Algorithm to check if all maze walls are connected

Question

I am building a maze game and am searching for an algorithm that returns true if it finds a wall or segment of walls in a maze that are not connected to the rest of the walls in the maze (ie an island of walls). The maze solving algorithm that I am using to test if the mazes being generated by users are solvable is the "right hand rule" (my algorithm is similar to the ones discussed here and here), but it has a potential to fail if one or more walls are not connected to every other wall.

My maze is being stored in a 2D array of 1 and 0 integers representing the the present/not-present state of each wall.

Does anyone know of the least expensive way to calculate whether or not a maze (saved in the format mentioned above) has any walls that are totally disconnected from the rest of the walls?

Code, pseudo code, or a plain english conditional outline would be much appreciated. I plan on translating it to javascript if anyone is looking for a language for examples.

Thanks!

Answer 1

Flood-fill all the connected walls from some starting wall. You can do this either by setting the walls to some other value (e.g. 2) or having another 2D array just for this.

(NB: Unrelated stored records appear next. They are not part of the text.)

section
/-!
# The commands that assemble control requests (42_control_requests.md R172 to R187)

Each command checks the fields it uses, in the order of its rule, and then emits its requests. The first part
treats the commands that use no field, the second the checks on FLOW, DTR and RTS with the values these fields
give, the third the tolerance check; the fourth and fifth write out the response of each command that uses a
field, and the last settles the statement of each command.
-/

namespace Sys2Proof.Machine

/-! ### Commands without a field -/

/-- An opcode that uses no field has one word, its MATCH (30_encoding.md R72). -/
theorem step_of_opcode_without_fields {s : State} {tx : Transaction} {rest : List Transaction} {r : Response}
    (op : Opcode) (hmask : op.mask = BitVec.allOnes 32) (hp : s.presented = tx :: rest)
    (hopc : tx.cmd.extractLsb' 0 8 = op.code)
    (hr : commandResponse s.portIndex s.maxPacket tx (op.assemble (CmdFields.ofWord tx.cmd)) = .ok r) :
    step s = .next (s.answered tx rest (if tx.cmd ≠ op.matchWord then statusOnly 0x03 else r)) := by
  have hstep := step_of_opcode op hp hopc hr
  rwa [hmask, BitVec.and_allOnes] at hstep

/-! ### The checks on FLOW, DTR and RTS -/

/-- Everything `flowModeOf` can do: the mode's value is the field in the high byte (30_encoding.md R80). -/
theorem flowModeOf_cases (flow : BitVec 3) :
    (flowModeOf flow = none ∧ ¬ (flow.toNat = 0 ∨ flow.toNat = 1 ∨ flow.toNat = 2 ∨ flow.toNat = 4)) ∨
      ∃ m, flowModeOf flow = some m ∧
        (flow.toNat = 0 ∨ flow.toNat = 1 ∨ flow.toNat = 2 ∨ flow.toNat = 4) ∧
        flowValue m = BitVec.ofNat 16 (flow.toNat * 256) := by
  unfold flowModeOf
  split
  case h_1 h => exact .inr ⟨.disable, rfl, by omega, by rw [h]; rfl⟩
  case h_2 h => exact .inr ⟨.rtsCts, rfl, by omega, by rw [h]; rfl⟩
  case h_3 h => exact .inr ⟨.dtrDsr, rfl, by omega, by rw [h]; rfl⟩
  case h_4 h => exact .inr ⟨.xonXoff, rfl, by omega, by rw [h]; rfl⟩
  case h_5 => exact .inl ⟨rfl, by simp only [imp_false] at *; omega⟩

/-- What a command that consumes a flow-control mode answers, when it uses the mode's value only. -/
theorem withArgument_flowModeOf (flow : BitVec 3) (respond : Half → Response) :
    withArgument (flowModeOf flow) (fun m => respond (flowValue m)) =
      if ¬ (flow.toNat = 0 ∨ flow.toNat = 1 ∨ flow.toNat = 2 ∨ flow.toNat = 4) then statusOnly 0x01
      else respond (BitVec.ofNat 16 (flow.toNat * 256)) := by
  obtain ⟨hm, hbad⟩ | ⟨m, hm, hlegal, hvalue⟩ := flowModeOf_cases flow
  · rw [hm, if_pos hbad]
    rfl
  · rw [hm, if_neg (not_not.mpr hlegal), withArgument_some, hvalue]

/-- The pattern of DTR for a legal selector; that of RTS is its double (42_control_requests.md R176).
`lineSelOf_cases` ties it to the model. -/
def selectorPattern (sel : Nat) : Nat := if sel = 0 then 0x0000 else if sel = 2 then 0x0100 else 0x0101

/-- Everything `lineSelOf` can do: only selector 1 is illegal, and only selector 0 leaves the line alone
(30_encoding.md R82, 42_control_requests.md R175, R176). -/
theorem lineSelOf_cases (sel : BitVec 2) :
    (lineSelOf sel = none ∧ sel.toNat = 1) ∨
      ∃ d, lineSelOf sel = some d ∧ sel.toNat ≠ 1 ∧ (d = .keep ↔ sel.toNat = 0) ∧
        (linePattern dtrMask d).toNat = selectorPattern sel.toNat ∧
        (linePattern rtsMask d).toNat = 2 * selectorPattern sel.toNat := by
  unfold lineSelOf
  split
  case h_1 h => exact .inr ⟨.keep, rfl, by omega, by simp [h], by rw [h]; rfl, by rw [h]; rfl⟩
  case h_2 h => exact .inr ⟨.low, rfl, by omega, by simp [h], by rw [h]; rfl, by rw [h]; rfl⟩
  case h_3 h => exact .inr ⟨.high, rfl, by omega, by simp [h], by rw [h]; rfl, by rw [h]; rfl⟩
  case h_4 => exact .inl ⟨rfl, by simp only [imp_false] at *; omega⟩

/-- The patterns of the two lines share no bit, so their OR is a sum (42_control_requests.md R176). -/
theorem modemValue_toNat (d r : LineSel) :
    (modemValue d r).toNat = (linePattern dtrMask d).toNat + (linePattern rtsMask r).toNat := by
  cases d <;> cases r <;> rfl

/-- What a command that consumes both selectors answers, when it uses only whether a line is selected and the
modem value. -/
theorem withArgument_lineSelOf (dtr rts : BitVec 2) (respond : Bool → Half → Response) :
    (withArgument (lineSelOf dtr) fun d => withArgument (lineSelOf rts) fun r =>
        respond (bothKeep d r) (modemValue d r)) =
      if dtr.toNat = 1 then statusOnly 0x01
      else if rts.toNat = 1 then statusOnly 0x01
      else respond (decide (dtr.toNat = 0 ∧ rts.toNat = 0))
        (BitVec.ofNat 16 (selectorPattern dtr.toNat + 2 * selectorPattern rts.toNat)) := by
  obtain ⟨hd, hbad⟩ | ⟨d, hd, hdlegal, hdkeep, hdpat, _⟩ := lineSelOf_cases dtr
  · rw [hd, if_pos hbad]
    rfl
  rw [hd, if_neg hdlegal, withArgument_some]
  obtain ⟨hr, hbad⟩ | ⟨r, hr, hrlegal, hrkeep, _, hrpat⟩ := lineSelOf_cases rts
  · rw [hr, if_pos hbad]
    rfl
  rw [hr, if_neg hrlegal, withArgument_some]
  have hkeep : bothKeep d r = decide (dtr.toNat = 0 ∧ rts.toNat = 0) := by simp [bothKeep, hdkeep, hrkeep]
  rw [hkeep, ← hdpat, ← hrpat, ← modemValue_toNat, BitVec.ofNat_toNat, BitVec.setWidth_eq]

/-! ### The tolerance check -/

/-- `TOL_OK` fails when the deviation exceeds 3% of the requested rate (41_baud_encoding.md R156). -/
theorem tolOk_eq_false_iff (req ach : Nat) :
    tolOk req ach = false ↔ 3 * (req : Int) < 100 * |(ach : Int) - req| := by
  rw [← absDiff_cast, tolOk, decide_eq_false_iff_not, tolPct]
  omega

Run through the maze again. If you find any wall that hasn't been filled in the above step, we know it's not connected to the rest.

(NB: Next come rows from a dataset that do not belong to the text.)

-- ==== Sys2Proof/Safety.lean ====
section
/-! DEFINITION. What a legal state is, in the terms the claims use: the facts that the spec states of every state
between two events. Each structure gathers those of one block and names the rules. -/

namespace Sys2Proof.Machine

/-! ## The expiry queue block -/

/-- The queue and the owed table (R62, R63, R77, R88, R89). -/
structure QueueBlock.Legal (q : QueueBlock) : Prop where
  /-- The level is at most 64 (R62). -/
  levelBound : q.records.length ≤ 64
  /-- The owed list is non-empty only while the queue holds 64 records (R62). -/
  owedOnlyWhenFull : q.owedList ≠ [] → q.records.length = 64
  /-- The owed list holds no slot index twice (R89). -/
  owedNodup : q.owedList.Nodup
  /-- It holds exactly those slots whose owed count is at least 1 (R89). -/
  owedExactly : ∀ i, i ∈ q.owedList ↔ (q.entry i).count ≠ 0
  /-- An empty entry holds its cleared values (R88). -/
  emptyCleared : ∀ i, (q.entry i).count = 0 → q.entry i = OwedEntry.cleared
  /-- The chain result of an entry is NONE while includes-final is clear (R88). -/
  owedChain : ∀ i, (q.entry i).includesFinal = false → (q.entry i).chain = .none
  /-- A record's count is 1 to 65,535 (R63). -/
  counted : ∀ r ∈ q.records, r.count ≠ 0
  /-- A record that is not COALESCED has a count of 1 and its SATURATED flag clear (R63). -/
  plain : ∀ r ∈ q.records, r.coalesced = false → r.count = 1 ∧ r.saturated = false
  /-- The chain result of an EXPIRY record is NONE (R63). -/
  recordChain : ∀ r ∈ q.records, r.kind = .expiry → r.chain = .none
  /-- The count watermark is 1 to 64 (R77). -/
  watermark : 1 ≤ q.wmCount.toNat ∧ q.wmCount.toNat ≤ 64

/-- The chain result of every EXPIRY notice on the channel is NONE (R29, R49). -/
def Engine.NoticesLegal (e : Engine) : Prop :=
  ∀ n, ChannelItem.notice n ∈ e.channel → n.kind = .expiry → n.chain = .none

/-! ## The timer engine -/

/-- Lists and stack: a timer is ARMED exactly when it stands in the list of its own group, and in no other (R20); the
free-slot stack holds each FREE slot once and no other (R7); in INIT every list is empty (R20). -/
structure Engine.ListsLegal (e : Engine) : Prop where
  armedExactly : ∀ i g, i ∈ (e.group g).list ↔ (e.timer i).state = .armed ∧ (e.timer i).group = g
  listNodup : ∀ g, (e.group g).list.Nodup
  stackExactly : ∀ i, i ∈ e.freeStack ↔ (e.timer i).state = .free
  stackNodup : e.freeStack.Nodup
  initEmpty : e.mode = .init → ∀ g, (e.group g).list = []

/-- The values of a record's fields in each state (R1, R3). -/
structure Timer.Legal (t : Timer) : Prop where
  freeCleared : t.state = .free → t = { Timer.cleared with gen := t.gen }
  interval : t.state ≠ .free → 1 ≤ t.interval.toNat ∧ t.interval.toNat ≤ 2147483647
  period : ∀ p, t.period = some p → 1 ≤ p.toNat ∧ p.toNat ≤ 2147483647
  repeatLimit : t.repeatLimit ≠ some 0
  repeats : t.repeats ≠ some 0

/-- The order of the lists: every distance is 1 to 2,147,483,647, and each list is ordered by non-decreasing distance
(R21). -/
structure Engine.OrderLegal (e : Engine) : Prop where
  distanceRange : ∀ i, (e.timer i).state = .armed →
    1 ≤ (e.distance i).toNat ∧ (e.distance i).toNat ≤ 2147483647
  ordered : ∀ g, (e.group g).list.Pairwise fun i j => e.distance i ≤ e.distance j

/-- Everything the spec states of the engine's records and lists between two events. -/
structure Engine.Legal (e : Engine) : Prop where
  lists : e.ListsLegal
  records : ∀ i, (e.timer i).Legal
  order : e.OrderLegal

/-- The backlog is 0 in INIT and STANDBY and above 0 in STOPPING, and ticks are on their way to the engine only in RUN
(R138, R147, R148). -/
structure Engine.BacklogLegal (e : Engine) : Prop where
  zeroAtRest : e.mode = .init ∨ e.mode = .standby → e.backlog = 0
  leftToDrain : e.mode = .stopping → e.backlog ≠ 0
  arrivingInRun : e.mode ≠ .run → e.arriving = 0

/-- Produced ticks are chip time plus backlog plus DROPPED, modulo 2^32, while DROPPED is below 65,535 (R142), and the
ticks still on their way to the engine. -/
def Engine.TicksConserved (e : Engine) : Prop :=
  e.dropped.toNat < 65535 →
    e.produced % 2 ^ 32 = (e.chipTime.toNat + e.backlog.toNat + e.dropped.toNat + e.arriving) % 2 ^ 32

/-! ## The command unit -/

/-- Whether an item of the channel is a purge or discard request. -/
def ChannelItem.isRequest : ChannelItem → Bool
  | .notice _ => false
  | .purge _ | .discard _ => true

/-- Whether the captured operands of a command pass the tests of its acceptance (R156). -/
def CommandUnit.inRange (c : CommandUnit) : Command → Bool
  | .alloc => c.allocInRange
  | .free | .armAt | .restart | .cancel | .query => c.handleInRange
  | .arm => c.armInRange
  | .modify => c.modifyInRange
  | .hold | .release | .cancelGroup => c.groupInRange
  | .start | .stop | .flushQueue => c.noOperandTest
  | .setTimebase => c.timebaseInRange

/-- The command in flight and the work it waits for (R85, R107, R148, R151, R156 to R160). -/
structure State.CommandLegal (s : State) : Prop where
  /-- RESULT reads PENDING exactly while BUSY is set (R159). -/
  pendingWhileBusy : s.cmdUnit.busy = true ↔ s.cmdUnit.result = .pending
  /-- RES0 to RES3 are 0 while a command is in flight (R160). -/
  zeroWhilePending : s.cmdUnit.busy = true →
    s.cmdUnit.res0 = 0 ∧ s.cmdUnit.res1 = 0 ∧ s.cmdUnit.res2 = 0 ∧ s.cmdUnit.res3 = 0
  /-- A request that waits for its taking is that of the command in flight, and no work of it has begun: its purge sums are
  0, no request stands on the channel, no group drains and the mode is not STOPPING (R151, R154, R157). -/
  nothingBegun : s.cmdUnit.waiting = true →
    s.cmdUnit.busy = true ∧ s.cmdUnit.command ≠ none ∧
      s.cmdUnit.purgedRecords = 0 ∧ s.cmdUnit.purgedOwed = 0 ∧
      (∀ x ∈ s.engine.channel, x.isRequest = false) ∧
      (∀ g, (s.engine.group g).draining = false) ∧ s.engine.mode ≠ .stopping
  /-- A request that waits has passed the tests of its acceptance (R156, R157). -/
  waitingInRange : ∀ k, s.cmdUnit.waiting = true → s.cmdUnit.command = some k → s.cmdUnit.inRange k = true
  /-- In INIT no command is in flight (R156). -/
  idleInInit : s.engine.mode = .init → s.cmdUnit.busy = false
  /-- At most one group drains, and only while its CANCEL_GROUP is in flight (R107). -/
  drainInFlight : ∀ g, (s.engine.group g).draining = true →
    s.cmdUnit.busy = true ∧ s.cmdUnit.command = some .cancelGroup ∧ g = s.engine.walkGroup
  /-- STOPPING lasts only while its STOP is in flight (R148). -/
  stopInFlight : s.engine.mode = .stopping → s.cmdUnit.busy = true ∧ s.cmdUnit.command = some .stop
  /-- A purge request stands on the channel only while its CANCEL or CANCEL_GROUP is in flight (R83). -/
  purgeInFlight : ∀ h, ChannelItem.purge h ∈ s.engine.channel →
    s.cmdUnit.busy = true ∧
      (s.cmdUnit.command = some .cancel ∨ s.cmdUnit.command = some .cancelGroup)
  /-- A discard request stands on the channel only while its FREE is in flight (R14). -/
  discardInFlight : ∀ h, ChannelItem.discard h ∈ s.engine.channel →
    s.cmdUnit.busy = true ∧ s.cmdUnit.command = some .free
  /-- FREE and CANCEL wait for one request each (R14, R41). -/
  oneRequest : s.cmdUnit.command = some .free ∨ s.cmdUnit.command = some .cancel →
    (s.engine.channel.filter ChannelItem.isRequest).length ≤ 1
  /-- A command in flight has work left: its request waits to be taken, or what it sent or began is not finished
  (R157, R158). -/
  workLeft : s.cmdUnit.busy = true →
    s.cmdUnit.waiting = true ∨
    (s.cmdUnit.command = some .free ∧ ∃ h, ChannelItem.discard h ∈ s.engine.channel) ∨
    (s.cmdUnit.command = some .cancel ∧ ∃ h, ChannelItem.purge h ∈ s.engine.channel) ∨
    (s.cmdUnit.command = some .cancelGroup ∧
      ((s.engine.group s.engine.walkGroup).draining = true ∨
        ∃ h, ChannelItem.purge h ∈ s.engine.channel)) ∨
    (s.cmdUnit.command = some .stop ∧ s.engine.mode = .stopping)

/-! ## The time base -/

/-- The configuration's ranges (R118, R119). -/
structure TbConfig.Legal (c : TbConfig) : Prop where
  scale : c.scale ≠ 0
  glitch : c.glitch ≠ 0
  maxInterval : c.maxInterval ≠ 0
  limits : c.glitchPeriods ≤ c.maxPeriods

/-- The running state of the time base (R117, R121, R123, R126 to R134). -/
structure TimeBase.Legal (t : TimeBase) (mode : Mode) : Prop where
  config : t.config.Legal
  /-- The tracker follows a reference in RUN alone (R121, R122). -/
  trackerInRun : t.tracker ≠ .off → mode = .run ∧ t.config.source ≠ .internal
  /-- The divider runs with the INTERNAL source in RUN, or for fallback (R117, R123, R133). -/
  divider : t.dividerOn = true ↔ (mode = .run ∧ t.config.source = .internal) ∨ t.fallback = true
  /-- The fallback flag stands from LOST to LOCKED (R133, R134). -/
  fallback : t.fallback = true →
    t.tracker = .lost ∨ t.tracker = .measuring ∨ t.tracker = .seeking
  /-- MEASURING and HOLDOVER belong to the SCALED source (R126). -/
  scaledStates : t.tracker = .measuring ∨ t.tracker = .holdover → t.config.source = .scaled
  /-- There is a last edge, and it is past, while an interval is open (R117). -/
  lastEdge : t.tracker = .measuring ∨ t.tracker = .locked ∨ t.tracker = .holdover →
    ∃ e, t.lastEdge = some e ∧ e ≤ t.now
  /-- Ticks issued is 0 to K - 1 (R117). -/
  issued : t.issued < t.config.ticks ∨ t.tracker = .off ∨ t.config.source ≠ .scaled
  /-- The phase reaches D only in the period of the divider's tick, and is 0 while the divider stands (R117, R123). -/
  phase : t.phase ≤ t.config.dividerPeriods ∧ (t.dividerOn = false → t.phase = 0)

/-- No timed event is overdue: the period now is not past the period in which any event of the running interval is due
(R116, R126, R127, R128, R130, R131, R135). -/
structure TimeBase.OnTime (t : TimeBase) : Prop where
  spacing : t.config.source = .scaled → t.tracker = .locked ∨ t.tracker = .holdover →
    1 ≤ t.spacing ∧ 1 ≤ t.lastInterval.toNat
  spaced : ∀ start, t.intervalStart = some start → t.issued + 1 < t.config.ticks →
    t.now ≤ start + (t.issued + 1) * t.spacing
  lockedWait : t.config.source = .direct → t.tracker = .locked → ∀ e, t.lastEdge = some e →
    t.now ≤ e + t.config.maxPeriods + 1
  measuringWait : t.tracker = .measuring → ∀ e, t.lastEdge = some e →
    t.now ≤ e + t.config.maxPeriods + 1
  holdoverWait : t.config.source = .scaled → t.tracker = .locked → ∀ e, t.lastEdge = some e →
    t.now ≤ e + t.holdoverPeriods + 1
  virtualEnd : t.tracker = .holdover → t.now ≤ t.virtualStart + t.lastInterval.toNat
  pulse : t.tickout = true → ∀ p, t.pulseStart = some p → p ≤ t.now ∧ t.now ≤ p + 1

/-- The time base of the whole part is legal and on time, and while RESET# is asserted the engine stays in INIT and TICKOUT
low (R149). -/
structure State.TimeLegal (s : State) : Prop where
  base : s.timeBase.Legal s.engine.mode
  onTime : s.timeBase.OnTime
  inReset : s.resetAsserted = true → s.engine.mode = .init ∧ s.timeBase.tickout = false

end Sys2Proof.Machine
end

But it might also make sense (perhaps more sense) to make this part of your solving algorithm by just marking the cells you've already visited as visited and not revisiting already visited cells (again using another value or another array, as above). If you do this, it doesn't really matter whether or not the walls aren't connected.

Answer 2

One way to do it is to pick a random wall and add it to an empty list. Then:

while the list isn't empty:
    take an item from the list
    mark the item as visited
    put all of its unvisited neighbors on the list

When the list is empty, either every wall will have been visited, or you have at least two distinct "islands" of walls.